Defense

The Uneven Recovery and P&G’s Branding Challenge

5 Aug , 2010  

Procter & Gamble announced somewhat disappointing earning this week.  While fourth quarter revenue grew by +4.7% to $18.9 billion, profit fell from $2.5 billion to $2.2 billion, a decline of -11.3%.  The company’s stock fell by over $2 per share due to the news.

P&G executives explained that the weak results were due to an increase in price promotions and marketing spending.  Apparently, P&G spent heavily and protected share and revenue but at the expense of profit.

The Financial Times quoted P&G CEO Bob McDonald stating “Our new initiatives that are premium priced continue to do very well, and I would say that they appeal to the people with jobs.  At the same time we also see…consumers without jobs…trade down.  I frankly expect that to continue.”

P&G faces a very difficult branding question.  How should the company respond to an economy where some consumers are doing well but many more are struggling economically?

In recent years P&G has focused on big, premium brands, generally one main brand per category.  In the United States, for example, P&G has Crest in dental care, Tide in cleaning and Pampers in diapers.  This approach works well when most people can afford the premium brand and are willing to pay.

As the economy weakens, however, this strategy runs into problems; many people are no longer able to pay for the premium brand.  This raises big questions:

 -Should P&G simply give up the more price-sensitive buyers?  This would lead to significant share loss. 

-Should P&G increase spending and reduce promoted prices in a bid to hold onto share?  This approach hurts profits, as this week’s results demonstrated.

-Should P&G try to reach both groups of consumers with the same brand through the use of products like Bounty Basic?  This seems like an elegant approach but it might dilute the brands.  It certainly makes it easier for consumers to trade down.

-Should P&G promote multiple brands, each tailored to people at different economic levels?  This would be a big shift from P&G’s recent strategy.

These are difficult questions.  Importantly, none of the options is particularly appealing.  If the economy continues to struggle, P&G and other consumer products companies will face some tough choices.


6 Responses

  1. phil corse says:

    Hi Tim,

    Great questions, especially the last one about promoting multiple brands to multiple markets. I think they should; especially in the large emerging countries with exploding middle classes using technology, smaller packages and manufacturing to drive the cost of goods and retail price points down.

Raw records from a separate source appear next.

theorem decode_encode (i : Instr) : decode (encode i) = .ok i := by
  cases i with
  | acq | rdt | con | cls => rfl
  | swNofault r m d => rw [encode, decode_encodeWord, decodeWord_statusWord]; rfl
  | swFault r m d => rw [encode, decode_encodeWord, decodeWord_statusWord]; rfl

/-- A request code in a byte, zeros above it (log entry 8). -/
theorem decode_requestCode (op : ReqOp) : decode [op.setWidth 8] = .ok (decodeReq op) := by
  rw [← encode_decodeReq, decode_encode]

/-- A byte below 4 is the zero-extension of its two low bits. -/
theorem setWidth_setWidth_of_lt_four {b : Byte} (h : b.toNat < 4) : (b.setWidth 2).setWidth 8 = b := by
  apply BitVec.eq_of_toNat_eq
  rw [BitVec.toNat_setWidth_of_le (by decide), BitVec.toNat_setWidth, Nat.mod_eq_of_lt h]

theorem decode_byte_of_lt {b : Byte} (h : b.toNat < 4) : decode [b] = .ok (decodeReq (b.setWidth 2)) :=
  if_pos h

theorem decode_byte_of_ge {b : Byte} (h : 4 ≤ b.toNat) : decode [b] = .error (.notARequest b) :=
  if_neg (by omega)

theorem decode_tooLong {bs : List Byte} (h : 2 < bs.length) : decode bs = .error (.tooLong bs.length) := by
  match bs, h with
  | _ :: _ :: _ :: _, _ => rfl

theorem encode_of_decode {bs : List Byte} {i : Instr} (h : decode bs = .ok i) : encode i = bs := by
  match bs, h with
  | [b], h =>
    by_cases hb : b.toNat < 4
    · cases (decode_byte_of_lt hb).symm.trans h
      rw [encode_decodeReq, setWidth_setWidth_of_lt_four hb]
    · cases (decode_byte_of_ge (by omega)).symm.trans h
  | [b0, b1], h =>
    cases h
    rw [encode_decodeWord, encodeWord_word]

/-- The family `Framing`, for all instructions at once. -/
theorem encode_framing (i : Instr) : Framing.Statement i := by
  cases i with
  | acq => exact Framing.acq
  | rdt => exact Framing.rdt
  | con => exact Framing.con
  | cls => exact Framing.cls
  | swNofault r m d => exact Framing.swNofault r m d
  | swFault r m d => exact Framing.swFault r m d

/-- The bytes that decode are the well-formed frames. -/
theorem exists_decode_iff_frameWf (bs : List Byte) : (∃ i, decode bs = .ok i) ↔ frameWf bs = true := by
  constructor
  · rintro ⟨i, h⟩
    obtain ⟨hwf, -⟩ := encode_framing i
    exact encode_of_decode h ▸ hwf
  · intro h
    match bs, h with
    | [b], h => exact ⟨_, decode_byte_of_lt (of_decide_eq_true h)⟩
    | [b0, b1], _ => exact ⟨_, rfl⟩

end Sys2Proof.Proofs
end

section
/-! The bits of a response (R50, R51), and what bits 14..2 of a word decide (R46, R47). -/

namespace Sys2Proof.Proofs

open Sys2Proof.Machine Sys2Proof.Laws

@[simp] theorem status_ok (v : Value) : (Response.ok v).status = 0b00#2 := rfl
@[simp] theorem status_resourceClosed : (Response.error .resourceClosed).status = 0b01#2 := rfl
@[simp] theorem status_thermocoupleFault : (Response.error .thermocoupleFault).status = 0b10#2 := rfl
@[simp] theorem status_transportError (e : BitVec 16) : (Response.error (.transportError e)).status = 0b11#2 := rfl

/-- All four status codes are used (R54). -/
theorem exists_response_of_status (c : BitVec 2) : ∃ r : Response, r.status = c := by
  have hcodes : ∀ c : BitVec 2, c = 0b00#2 ∨ c = 0b01#2 ∨ c = 0b10#2 ∨ c = 0b11#2 := by decide
  obtain rfl | rfl | rfl | rfl := hcodes c
  · exact ⟨_, status_ok .released⟩
  · exact ⟨_, status_resourceClosed⟩
  · exact ⟨_, status_thermocoupleFault⟩
  · exact ⟨_, status_transportError 0#16⟩

/-- A magnitude leaves the upper four bits of `rsp_data` clear. -/
theorem setWidth_mag_and_upper (q : Mag) : q.setWidth 16 &&& 0xF000#16 = 0#16 := by
  have hmask : ∀ k : Fin 16, (0xF000#16).getLsbD k = decide (12 ≤ k.val) := by decide
  ext k hk
  rw [BitVec.getElem_and, ← BitVec.getLsbD_eq_getElem (x := 0xF000#16), hmask ⟨k, hk⟩]
  by_cases h : 12 ≤ k
  · simp [BitVec.getLsbD_of_ge q k h]
  · simp [h]

/-- Words that agree under the mask 0x7FFC agree on each of bits 14..2. -/
theorem getLsbD_eq_of_and_eq {v w : Word} (h : v &&& 0x7FFC#16 = w &&& 0x7FFC#16) {k : Nat} (h2 : 2 ≤ k)
    (h15 : k < 15) : v.getLsbD k = w.getLsbD k := by
  have hmask : ∀ j : Fin 15, 2 ≤ j.val → (0x7FFC#16).getLsbD j = true := by decide
  simpa [hmask ⟨k, h15⟩ h2] using congrArg (fun u => BitVec.getLsbD u k) h

theorem fault_eq_of_and_eq {v w : Word} (h : v &&& 0x7FFC#16 = w &&& 0x7FFC#16) : fault v = fault w :=
  getLsbD_eq_of_and_eq h (by omega) (by omega)

theorem tempq_eq_of_and_eq {v w : Word} (h : v &&& 0x7FFC#16 = w &&& 0x7FFC#16) : tempq v = tempq w := by
  ext k hk
  simpa [tempq, mag] using getLsbD_eq_of_and_eq h (k := 3 + k) (by omega) (by omega)

end Sys2Proof.Proofs
end

section
/-! The answer of an Open query to two scripted bytes, and the pseudo-operation DECODE (R55). -/

namespace Sys2Proof.Proofs

open Sys2Proof.Machine Sys2Proof.Laws

/-- An Open query that meets two scripted bytes decodes their word; the bytes enter in no other way. -/
theorem query_scripted (k : Word → State → State) {s : State} (ho : s.block.isOpen = true) (b0 b1 : Byte)
    (rest : List Reply) : query k { s with script := .data [b0, b1] :: rest } =
      .next (k (word b0 b1) { s with calls := s.calls ++ [.read 2], script := rest, draws := s.draws + 1 }) :=
  query_open k (s := { s with script := .data [b0, b1] :: rest }) (a := .bytes b0 b1) ho rfl

/-- The host applies DECODE to the word of an ACQ it has just been answered. -/
theorem decodeLatest_respond_raw (v : Word) (s : State) :
    (s.respond (.ok (.raw v))).decodeLatest = (s.respond (.ok (.raw v))).hostDecode v := by
  simp [State.decodeLatest]

/-- An error carries no word to decode. -/
theorem decodeLatest_raise (k : ErrorKind) (s : State) : (s.raise k).decodeLatest = s.raise k := by
  simp [State.decodeLatest]

/-- The pseudo-operation goes on where its ACQ does. -/
theorem decodeSample_of_acq {s t : State} (h : exec .acq s = .next t) : decodeSample s = .next t.decodeLatest := by
  rw [decodeSample, show execAcq s = .next t from h]

end Sys2Proof.Proofs
end

section
/-! The statements of `spec/30_encoding.md`. -/

namespace Sys2Proof.Proofs

open Sys2Proof.Machine Sys2Proof.Laws

/-- Settles O10: a request by its code, a status word by its fields. -/
theorem decodeInvertsEncode : Obligations.DecodeInvertsEncode :=
  decode_encode

/-- Settles O11, by the length of the frame. -/
theorem encodeInvertsDecode : Obligations.EncodeInvertsDecode :=
  fun _ _ h => encode_of_decode h

/-- Settles O12: a code by its injective decoding, a byte pair by the fault flag in its second byte. -/
theorem noWordOrCodeIsIllegal : Obligations.NoWordOrCodeIsIllegal := by
  refine ⟨fun op => ⟨decode_requestCode op, decodeReq_isRequest op⟩, fun i hi => ?_, fun b0 b1 => ?_,
    exists_response_of_status⟩
  · obtain ⟨op, hop⟩ := exists_decodeReq hi
    exact ⟨op, hop, fun op' hop' => decodeReq_injective (hop'.trans hop.symm)⟩
  · rw [decode, decodeWord, fault_word]

/-- Settles O13. -/
theorem otherFramesAreRejectedByName : Obligations.OtherFramesAreRejectedByName :=
  ⟨rfl, fun _ h => decode_byte_of_ge h, fun _ h => decode_tooLong h, exists_decode_iff_frameWf⟩

/-- Settles O36: the step is the ACQ's, and the host's DECODE of the word it answers with, if it answers with one. -/
theorem pseudoDecodeIsOneAcqThenDecode : Obligations.PseudoDecodeIsOneAcqThenDecode := by
  intro s rest hp hb
  rw [step_decodeSample hp hb]
  refine ⟨fun ho b0 b1 hr => ?_, fun ho e hr => ?_, fun ho => ?_⟩
  · rw [decodeSample_of_acq (query_open _ (s := { s with inbox := rest }) ho hr), deliver, decodeLatest_respond_raw]
    rfl
  · rw [decodeSample_of_acq (query_open _ (s := { s with inbox := rest }) ho hr), deliver, decodeLatest_raise]
    rfl
  · rw [decodeSample_of_acq (query_closed _ (s := { s with inbox := rest }) ho), decodeLatest_raise]
    rfl

/-- Settles O37: RDT and CON see bits 14..2 of the word alone, ACQ puts the whole word into its response. -/
theorem reservedBitsMakeNoDifference : Obligations.ReservedBitsMakeNoDifference := by
  intro s b0 b1 c0 c1 rest ho
  simp only [exec, execRdt, execCon, execAcq, query_scripted _ ho]
  refine ⟨fun h => ?_, fun hne heq => hne ?_⟩
  · rw [connected, connected, fault_eq_of_and_eq h, tempq_eq_of_and_eq h]
    exact ⟨rfl, rfl⟩
  · simpa using congrArg State.responses (Host.Outcome.next.inj heq)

    They expanded the market in China by offering disposable diapers at 10 cents each vs. the more acceptable cloth diaper.

    Regards,

    Phil Corse — Global Marketing

  2. Mukund says:

    I would suspect P&G’s marketing dollars in today’s economy is skewed towards protecting market share. This is evident from lower profitability. P&G is probably trying to retain current customers who are trading down by defecting to private label competitors. At the same time they are probably wooing new customers who are on the fence ready to switch to P&G at attractive price points, which could explain their revenue growth (assuming they bring net new customers despite defection)

    Either way, brand dilution would be terribly bad for an iconic company like P&G. So if I were to choose between high brand dilution+lower profits+higher revenues versus no brand dilution+higher profits+lower revenues, I would choose the latter.

  3. […] This post was mentioned on Twitter by Kellogg School, jeroenbolt. jeroenbolt said: RT @KelloggSchool: The uneven recovery and P&G's branding challenge https://ow.ly/2mcqL #Kellogg Prof Tim Calkins blogs about #P&G options […]

  4. Devang says:

    What If P&G try to differentiate premium products from basic products based on tangible features instead of brand name ?

  5. Christopher says:

    Overall I think P&G needs to avoid diluting their brand. Offering a “basic” option of their brands is a solid idea, but if and when things get better they will have to put forth a case to get buyers to trade back up.

    Revenue is up, but so is spending. I’d be more interested in knowing if their marketing approach is focusing on out bidding their competitors or if it is building brand value and giving buyers a reason to continue to pay more.

    • Tim Calkins says:

      Christopher—That is a great question. One risk in boosting spending is that competitors might well follow. This is particularly a problem for price promotions. A big increase in promoted spending will usually force competitors to respond and there is a big risk of escalation.